* Problem statement:
Please return the lines below verbatim, beginning at the one that has "(∀ (cmd : Nat) (k : Cmd) (s" and stopping after the one that has "(BitVec.ofNat 32 n) 0)) ∧", and add no other lines.

─── Material provided

/-- Gateways and PLLs. A word crosses an open endpoint of its direction, and none of a closed one; a packet is handed to
the logic, or answered ERR_DECODE while the region is isolated and ERR_DENIED across partitions or, for a user
register, a confidential context that does not hold the region; the logic's answer leaves for the oldest request; the
end of a resync lets words move again; a configured PLL locks, one that loses lock sets UNLOCK and raises an event.
Completes (exec answers a next state with the own effect of the form): gatewayWord, plPacket, plUserReg,
userLogicAnswer, gwResyncDone, pllLock, pllUnlock. -/
def Obligations.GatewaysAndClocks : Prop :=
  (∀ (r e : Fin 16) (s : State), (s.gwOpen r e = false → ∀ d, exec (.gatewayWord r e d) s = .next s) ∧
    (∀ (w : GwEp) (x : CWord) (rest : List CWord), s.gwOpen r e = true → ((s.regions[r]).gw[e]).absorb = w → w.inBuf = x :: rest → w.ep.dest = true →
      exec (.gatewayWord r e .intoRegion) s = .next (s.modGw r e (fun _ => ({ w with inBuf := rest, pos := w.pos + 1 } : GwEp).absorb))) ∧
    (∀ (w : GwEp) (x : CWord), s.gwOpen r e = true → ((s.regions[r]).gw[e]).absorb = w → w.ep.source = true → w.outBuf.length < 4 →
      exec (.gatewayWord r e (.outOfRegion x)) s = .next (s.modGw r e (fun _ => ({ w with outBuf := w.outBuf ++ [x], pos := w.pos + 1 } : GwEp).offer)))) ∧
  (∀ (r : Fin 16) (h : Word) (d : Data256) (rest : List (Word × Data256)) (s : State), (s.regions[r]).rxq = (h, d) :: rest →
    (hdType h = 4 →
      (∀ st, s.gatewayRefuses r h = some st → exec (.plPacket r) s =
        .next ((s.modRegion r (fun x => { x with rxq := rest })).gatewayAnswer r (h, d) st 0)) ∧
      (s.gatewayRefuses r h = none → exec (.plPacket r) s =
        .next (s.modRegion r (fun x => { x with rxq := rest, handed := x.handed ++ [(h, d)] })))) ∧
    (hdType h < 2 → hdType h = 1 ∨ s.readHeld (regionNode r.val) = false →
      (∀ st, s.gatewayRefuses r h = some st → exec (.plUserReg r) s =
        .next ((s.modRegion r (fun x => { x with rxq := rest })).gatewayAnswer r (h, d) st 0)) ∧
      (s.gatewayRefuses r h = none → exec (.plUserReg r) s =
        .next (s.modRegion r (fun x => { x with rxq := rest, handed := x.handed ++ [(h, d)] }))))) ∧
  (∀ (r : Fin 16) (h : Word) (s : State),
    (s.foreign (hdSrc h) (regionNode r.val) = true → s.gatewayRefuses r h = some 4) ∧
    (s.foreign (hdSrc h) (regionNode r.val) = false →
      ((s.regions[r]).isolated = true → s.gatewayRefuses r h = some 3) ∧
      ((s.regions[r]).isolated = false → 2 ≤ hdType h ∨ s.nodeCtx (hdSrc h) = none → s.gatewayRefuses r h = none) ∧
      (∀ c, (s.regions[r]).isolated = false → hdType h < 2 → s.nodeCtx (hdSrc h) = some c → s.ctxConf c = true → c ∉ (s.regions[r]).owners →
        s.gatewayRefuses r h = some 4))) ∧
  (∀ (r : Fin 16) (h : Word) (d : Data256) (st : Nat) (v : BitVec 128) (s : State), 2 ≤ hdType h ∨ fanAddr (npAddr d) = false →
    s.gatewayAnswer r (h, d) st v = s.respond (regionNode r.val) h d st v) ∧
  (∀ (r : Fin 16) (st : Byte) (data : BitVec 128) (s : State), ((s.regions[r]).handed = [] → exec (.userLogicAnswer r st data) s = .next s) ∧
    (∀ h d rest, (s.regions[r]).handed = (h, d) :: rest → (s.regions[r]).isolated = true → exec (.userLogicAnswer r st data) s = .next s) ∧
    (∀ h d rest, (s.regions[r]).handed = (h, d) :: rest → (s.regions[r]).isolated = false → st = 0 ∨ st = 1 ∨ st = 3 ∨ (st = 4 ∧ 2 ≤ hdType h) →
      exec (.userLogicAnswer r st data) s = .next ((s.modRegion r (fun x => { x with handed := rest })).gatewayAnswer r (h, d) st.toNat data))) ∧
  (∀ (r : Fin 16) (s : State), ((s.regions[r]).resync = true → exec (.gwResyncDone r) s =
      .next (s.modRegion r (fun x => { x with resync := false, restarts := [] }))) ∧ ((s.regions[r]).resync = false → exec (.gwResyncDone r) s = .next s)) ∧
  (∀ (k : Fin 8) (s : State),
    ((s.plls[k]).div ≠ 0 → exec (.pllLock k) s = .next { s with plls := vmod s.plls k (fun p =>
      { p with locked := true, lockedOnce := true, phase := Vector.replicate 4 0 }) }) ∧
    ((s.plls[k]).div = 0 → exec (.pllLock k) s = .next s) ∧
    ((s.plls[k]).locked = false → exec (.pllUnlock k) s = .next s) ∧
    ((s.plls[k]).locked = true → (s.plls[k]).lockedOnce = true → ∃ u, exec (.pllUnlock k) s = .next u ∧ (u.plls[k]).locked = false ∧ (u.plls[k]).unlock = true
      ∧ (∀ j : Fin 8, j ≠ k → u.plls[j] = s.plls[j]) ∧ u.cals = s.cals))

/-- TELEMETRY_READ writes a header of 16 bytes and the group's body to the host (80 bytes for group 1, 1,040 for 2, 240
for 3), and is refused for a group that is not listed or too small a buffer; POWER_CAP_SET takes a cap; SETUP_WRITE
waits for the flash and for one that started before it, checks the image and begins a program of the copy the boot did
not use, with the next GEN; ATTEST writes a report over its nonce and keeps the nonce; an ATTEST held for two seconds
by an open update completes with RETRY_LATER. Completes (exec answers a next state with the own effect of the form):
telemetryRead, powerCapSet, setupWrite, attest, attestHoldTimeout. -/
def Obligations.TelemetryCapSetupAndAttestation : Prop :=
  (∀ (cmd : Nat) (k : Cmd) (s : State), s.findCmd cmd = some k → k.phase = .started → k.begun = false →
    (pkOpcode k.packet = 0x90 →
      (∀ b, s.telemetryBody (rnum k.packet 0x10 0 16) s.draw.1 = some b → 16 + b.length ≤ rnum k.packet 0x20 0 32 → rnum k.packet 0x10 0 16 ≠ 6 →
        ∃ h : List Byte, h.length = 16 ∧ exec (.telemetryRead cmd) s =
          .next ((s.emit (.write (rfld k.packet 0x18 0 64) (h ++ b) false false)).complete k.serial 0 0 (BitVec.ofNat 32 (16 + b.length)) 0)) ∧
      (∀ g n : Nat, rnum k.packet 0x10 0 16 = g → g = 1 ∧ n = 80 ∨ g = 2 ∧ n = 1040 ∨ g = 3 ∧ n = 240 → n ≤ rnum k.packet 0x20 0 32 →
        ∃ b : List Byte, b.length = n ∧ exec (.telemetryRead cmd) s =
          .next ((s.emit (.write (rfld k.packet 0x18 0 64) b false false)).complete k.serial 0 0 (BitVec.ofNat 32 n) 0)) ∧
      (∀ b, s.telemetryBody (rnum k.packet 0x10 0 16) s.draw.1 = some b → rnum k.packet 0x20 0 32 < 16 + b.length → exec (.telemetryRead cmd) s =
        .next (s.badParam k.serial 8 0x20)) ∧
      (s.telemetryBody (rnum k.packet 0x10 0 16) s.draw.1 = none → exec (.telemetryRead cmd) s = .next (s.badParam k.serial 8 0x10))) ∧
    (pkOpcode k.packet = 0xA0 → exec (.powerCapSet cmd) s =
      .next ((s.modPwr (fun p => { p with cap := rfld k.packet 0x10 0 16 })).complete k.serial 0 0 ((rfld k.packet 0x10 0 16 : BitVec 16).toNat) 0)) ∧
    (∀ img : BitVec 32768, pkOpcode k.packet = 0xF0 →
      (s.pwr.flash.op.isSome = true → exec (.setupWrite cmd img) s = .next s) ∧
      (∀ j ∈ s.cp.cmds, j.phase = .started → pkOpcode j.packet = 0xF0 → j.startNo < k.startNo → exec (.setupWrite cmd img) s = .next s) ∧
      (s.pwr.flash.op = none → (∀ j ∈ s.cp.cmds, j.phase = .started → pkOpcode j.packet = 0xF0 → k.startNo ≤ j.startNo) →
        (∀ o, firstBad (suChecks img) = some o → exec (.setupWrite cmd img) s = .next (s.badData k.serial 8 o)) ∧
        (firstBad (suChecks img) = none → ∃ (u : State) (copy : Fin 2) (r : SetupRec), exec (.setupWrite cmd img) s = .next u
          ∧ u.pwr.flash.op = some (.programSetup k.serial copy r 0) ∧ s.pwr.setupCopy.toNat ≠ copy.val ∧ u.pwr.flash.setups = s.pwr.flash.setups
          ∧ (s.pwr.setupCopy = 3 → r = suSeal img 1) ∧ (s.pwr.setupCopy ≠ 3 → r = suSeal img (s.pwr.setupGen + 1))))) ∧
    (∀ n : BitVec 256, pkOpcode k.packet = 0x60 → rfld k.packet 0x10 0 256 = n →
      (s.sec.lifecycle = 3 → exec (.attest cmd) s = .next (s.badParam k.serial 8 0)) ∧
      (s.sec.lifecycle ≠ 3 → rnum k.packet 0x38 0 32 < s.reportLen → exec (.attest cmd) s = .next (s.badParam k.serial 8 0x38)) ∧
      (s.sec.lifecycle ≠ 3 → s.reportLen ≤ rnum k.packet 0x38 0 32 → ∃ u, exec (.attest cmd) s = .next u
        ∧ u = { s with cp := u.cp, sec := { s.sec with nonces := (n :: s.sec.nonces).take 16 } }
        ∧ u.cp.out = s.cp.out ++ [.write (rfld k.packet 0x30 0 64) (s.report384 n k.heldSince.isSome) false false]))) ∧
  (∀ (cmd : Nat) (k : Cmd) (t : Nat) (s : State), s.findCmd cmd = some k → k.heldSince = some t → k.phase = .fetched → pkOpcode k.packet = 0x60 →
    s.cp.fwOpen = true → (t + 312500000 ≤ s.now → exec (.attestHoldTimeout cmd) s = .next (s.complete k.serial 0x50 0 0 0)) ∧
      (s.now < t + 312500000 → exec (.attestHoldTimeout cmd) s = .next s))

──────

* Output of the exercise:
  (∀ (cmd : Nat) (k : Cmd) (s : State), s.findCmd cmd = some k → k.phase = .started → k.begun = false →
    (pkOpcode k.packet = 0x90 →
      (∀ b, s.telemetryBody (rnum k.packet 0x10 0 16) s.draw.1 = some b → 16 + b.length ≤ rnum k.packet 0x20 0 32 → rnum k.packet 0x10 0 16 ≠ 6 →
        ∃ h : List Byte, h.length = 16 ∧ exec (.telemetryRead cmd) s =
          .next ((s.emit (.write (rfld k.packet 0x18 0 64) (h ++ b) false false)).complete k.serial 0 0 (BitVec.ofNat 32 (16 + b.length)) 0)) ∧
      (∀ g n : Nat, rnum k.packet 0x10 0 16 = g → g = 1 ∧ n = 80 ∨ g = 2 ∧ n = 1040 ∨ g = 3 ∧ n = 240 → n ≤ rnum k.packet 0x20 0 32 →
        ∃ b : List Byte, b.length = n ∧ exec (.telemetryRead cmd) s =
          .next ((s.emit (.write (rfld k.packet 0x18 0 64) b false false)).complete k.serial 0 0 (BitVec.ofNat 32 n) 0)) ∧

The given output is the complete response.